*What to do*:
In the lines below, look for "false". Copy each line where it appears.

*Data supplied*:

━━━━━━

-- ==== Sys2Proof/Laws/KeepPowerOn.lean ====
section
/-!
SUPPORT. What the operations of Machine/PowerOn.lean leave.
-/
set_option Elab.async false
namespace Sys2Proof.Machine

theorem State.por_any {u : State} (s : State) (cause : Nat) (q : s.pending = u.pending) : Keeps u (s.por cause) := by
  refine ⟨q, fun _ => ⟨?_, ?_, ?_, ?_, ?_, ?_, ?_, ?_, ?_, ?_, ?_, ?_, ?_, ?_, ?_, ?_⟩⟩
  all_goals first | exact List.length_replicate | rfl | exact Nat.le_refl _ | skip
  · exact ⟨rfl, fun g hg => by obtain ⟨-, rfl⟩ := List.mem_replicate.mp hg; exact engOk_init, rfl, rfl, rfl⟩
  · exact fun h => absurd (show false = true from h) (by decide)

theorem State.por_keeps (s : State) (cause : Nat) : Keeps s (s.por cause) := State.por_any s cause rfl

end Sys2Proof.Machine
end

━━━━━━

*Your response*:
set_option Elab.async false
  · exact fun h => absurd (show false = true from h) (by decide)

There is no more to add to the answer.